**REQUIRED ACTION**. Please return each of the entries below exactly as they appear.

(Stored data)
-- ==== Sys2Proof/Laws/KeptMailbox.lean ====
section
/-! SUPPORT. That every operation of Machine/Mailbox.lean keeps `Kept`. -/

namespace Sys2Proof.Machine

variable {o s : State}

@[simp] theorem State.authorise_kept (h : Kept o s) (a) (b) (c) : Kept o (State.authorise s a b c).1 := by
  unfold State.authorise
  dsimp only
  repeat' split
  all_goals simp (maxDischargeDepth := 40) +contextual [h]

@[simp] theorem State.mbCheck_kept (h : Kept o s) (a) (b) : Kept o (State.mbCheck s a b).1 := by
  unfold State.mbCheck
  repeat' split
  all_goals simp [h]

@[simp] theorem State.checkTaken_kept (h : Kept o s) (a) : Kept o (State.checkTaken s a) := by unfold State.checkTaken; split <;> simp [h]

@[simp] theorem State.takeRequest_kept (h : Kept o s) (a) : Kept o (State.takeRequest s a) := by simp [State.takeRequest, h]

@[simp] theorem State.ring_kept (h : Kept o s) (a) : Kept o (State.ring s a) := by unfold State.ring; split <;> simp [h]

/-- A request of before a reset keeps it when its command's own step does. -/
@[simp] theorem State.runOrphan_kept (h : Kept o s) (f : Nat) (q) {body : State → Nat → Bytes → State × Option MbResp}
    (hb : ∀ s w p, Kept o s → Kept o (body s w p).1) : Kept o (s.runOrphan f q body) := by
  unfold State.runOrphan
  dsimp only
  repeat' split
  all_goals first | exact h | exact hb _ _ _ (by simp [h]) | simp [hb, h]

/-- A mailbox command keeps it when its own step does. -/
@[simp] theorem State.mbRunAs_kept (h : Kept o s) (f cmd : Nat) (sub : Bytes → Bool) {body : State → Nat → Bytes → State × Option MbResp}
    (hb : ∀ s w p, Kept o s → Kept o (body s w p).1) : Kept o (s.mbRunAs f cmd sub body) := by
  unfold State.mbRunAs
  extract_lets mine s1 m
  have h1 : Kept o s1 := State.checkTaken_kept h _
  clear_value s1
  split
  · exact h1
  · split
    · exact State.runOrphan_kept h1 _ _ hb
    · split
      · split
        · simp [h1]
        · exact State.updFn_kept (hb _ _ _ h1) _ _
      · exact h1

@[simp] theorem State.mbRun_kept (h : Kept o s) (f cmd : Nat) (sub : Bytes → Bool) {body : State → Bytes → State × Option MbResp}
    (hb : ∀ s p, Kept o s → Kept o (body s p).1) : Kept o (s.mbRun f cmd sub body) :=
  State.mbRunAs_kept h f cmd sub (fun s _ p h => hb s p h)

@[simp] theorem State.loadPiece_kept (h : Kept o s) (a) (b) (c) : Kept o (State.loadPiece s a b c).1 := by
  unfold State.loadPiece
  dsimp only
  repeat' split
  all_goals simp (maxDischargeDepth := 40) +contextual [h]

@[simp] theorem execMailboxRing_kept (h : Kept o s) (a) : KeptBy o (execMailboxRing a s) := by simp [execMailboxRing, h]

@[simp] theorem execMailboxResponse_kept (h : Kept o s) (a) : KeptBy o (execMailboxResponse a s) := by
  unfold execMailboxResponse
  dsimp only
  repeat' split
  all_goals simp (maxDischargeDepth := 40) +contextual [h]

@[simp] theorem execMailboxSend_kept (h : Kept o s) (a) (b) : KeptBy o (execMailboxSend a b s) := by
  unfold execMailboxSend
  repeat' split
  all_goals simp (maxDischargeDepth := 40) +contextual [h]

@[simp] theorem execMailboxReceive_kept (h : Kept o s) (a) : KeptBy o (execMailboxReceive a s) := by
  unfold execMailboxReceive
  repeat' split
  all_goals simp [h]

@[simp] theorem execNonceExpire_kept (h : Kept o s) (a) : KeptBy o (execNonceExpire a s) := by simp [execNonceExpire, h]

@[simp] theorem execMbIdStatus_kept (h : Kept o s) (a) : KeptBy o (execMbIdStatus a s) := by simp [execMbIdStatus, h]

@[simp] theorem execMbFwStatus_kept (h : Kept o s) (a) : KeptBy o (execMbFwStatus a s) := by simp [execMbFwStatus, h]

@[simp] theorem execMbEcho_kept (h : Kept o s) (a) : KeptBy o (execMbEcho a s) := by simp [execMbEcho, h]

@[simp] theorem execMbAuthChallenge_kept (h : Kept o s) (a) : KeptBy o (execMbAuthChallenge a s) := by simp (maxDischargeDepth := 40) +contextual [execMbAuthChallenge, h]

end Sys2Proof.Machine
end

**ANSWER FOR THE TASK**.
-- ==== Sys2Proof/Laws/KeptMailbox.lean ====
section
/-! SUPPORT. That every operation of Machine/Mailbox.lean keeps `Kept`. -/

namespace Sys2Proof.Machine

variable {o s : State}

@[simp] theorem State.authorise_kept (h : Kept o s) (a) (b) (c) : Kept o (State.authorise s a b c).1 := by
  unfold State.authorise
  dsimp only
  repeat' split
  all_goals simp (maxDischargeDepth := 40) +contextual [h]

@[simp] theorem State.mbCheck_kept (h : Kept o s) (a) (b) : Kept o (State.mbCheck s a b).1 := by
  unfold State.mbCheck
  repeat' split
  all_goals simp [h]

@[simp] theorem State.checkTaken_kept (h : Kept o s) (a) : Kept o (State.checkTaken s a) := by unfold State.checkTaken; split <;> simp [h]

@[simp] theorem State.takeRequest_kept (h : Kept o s) (a) : Kept o (State.takeRequest s a) := by simp [State.takeRequest, h]

@[simp] theorem State.ring_kept (h : Kept o s) (a) : Kept o (State.ring s a) := by unfold State.ring; split <;> simp [h]

/-- A request of before a reset keeps it when its command's own step does. -/
@[simp] theorem State.runOrphan_kept (h : Kept o s) (f : Nat) (q) {body : State → Nat → Bytes → State × Option MbResp}
    (hb : ∀ s w p, Kept o s → Kept o (body s w p).1) : Kept o (s.runOrphan f q body) := by
  unfold State.runOrphan
  dsimp only
  repeat' split
  all_goals first | exact h | exact hb _ _ _ (by simp [h]) | simp [hb, h]

/-- A mailbox command keeps it when its own step does. -/
@[simp] theorem State.mbRunAs_kept (h : Kept o s) (f cmd : Nat) (sub : Bytes → Bool) {body : State → Nat → Bytes → State × Option MbResp}
    (hb : ∀ s w p, Kept o s → Kept o (body s w p).1) : Kept o (s.mbRunAs f cmd sub body) := by
  unfold State.mbRunAs
  extract_lets mine s1 m
  have h1 : Kept o s1 := State.checkTaken_kept h _
  clear_value s1
  split
  · exact h1
  · split
    · exact State.runOrphan_kept h1 _ _ hb
    · split
      · split
        · simp [h1]
        · exact State.updFn_kept (hb _ _ _ h1) _ _
      · exact h1

@[simp] theorem State.mbRun_kept (h : Kept o s) (f cmd : Nat) (sub : Bytes → Bool) {body : State → Bytes → State × Option MbResp}
    (hb : ∀ s p, Kept o s → Kept o (body s p).1) : Kept o (s.mbRun f cmd sub body) :=
  State.mbRunAs_kept h f cmd sub (fun s _ p h => hb s p h)

@[simp] theorem State.loadPiece_kept (h : Kept o s) (a) (b) (c) : Kept o (State.loadPiece s a b c).1 := by
  unfold State.loadPiece
  dsimp only
  repeat' split
  all_goals simp (maxDischargeDepth := 40) +contextual [h]

@[simp] theorem execMailboxRing_kept (h : Kept o s) (a) : KeptBy o (execMailboxRing a s) := by simp [execMailboxRing, h]

@[simp] theorem execMailboxResponse_kept (h : Kept o s) (a) : KeptBy o (execMailboxResponse a s) := by
  unfold execMailboxResponse
  dsimp only
  repeat' split
  all_goals simp (maxDischargeDepth := 40) +contextual [h]

@[simp] theorem execMailboxSend_kept (h : Kept o s) (a) (b) : KeptBy o (execMailboxSend a b s) := by
  unfold execMailboxSend
  repeat' split
  all_goals simp (maxDischargeDepth := 40) +contextual [h]

@[simp] theorem execMailboxReceive_kept (h : Kept o s) (a) : KeptBy o (execMailboxReceive a s) := by
  unfold execMailboxReceive
  repeat' split
  all_goals simp [h]

@[simp] theorem execNonceExpire_kept (h : Kept o s) (a) : KeptBy o (execNonceExpire a s) := by simp [execNonceExpire, h]

@[simp] theorem execMbIdStatus_kept (h : Kept o s) (a) : KeptBy o (execMbIdStatus a s) := by simp [execMbIdStatus, h]

@[simp] theorem execMbFwStatus_kept (h : Kept o s) (a) : KeptBy o (execMbFwStatus a s) := by simp [execMbFwStatus, h]

@[simp] theorem execMbEcho_kept (h : Kept o s) (a) : KeptBy o (execMbEcho a s) := by simp [execMbEcho, h]

@[simp] theorem execMbAuthChallenge_kept (h : Kept o s) (a) : KeptBy o (execMbAuthChallenge a s) := by simp (maxDischargeDepth := 40) +contextual [execMbAuthChallenge, h]

end Sys2Proof.Machine
end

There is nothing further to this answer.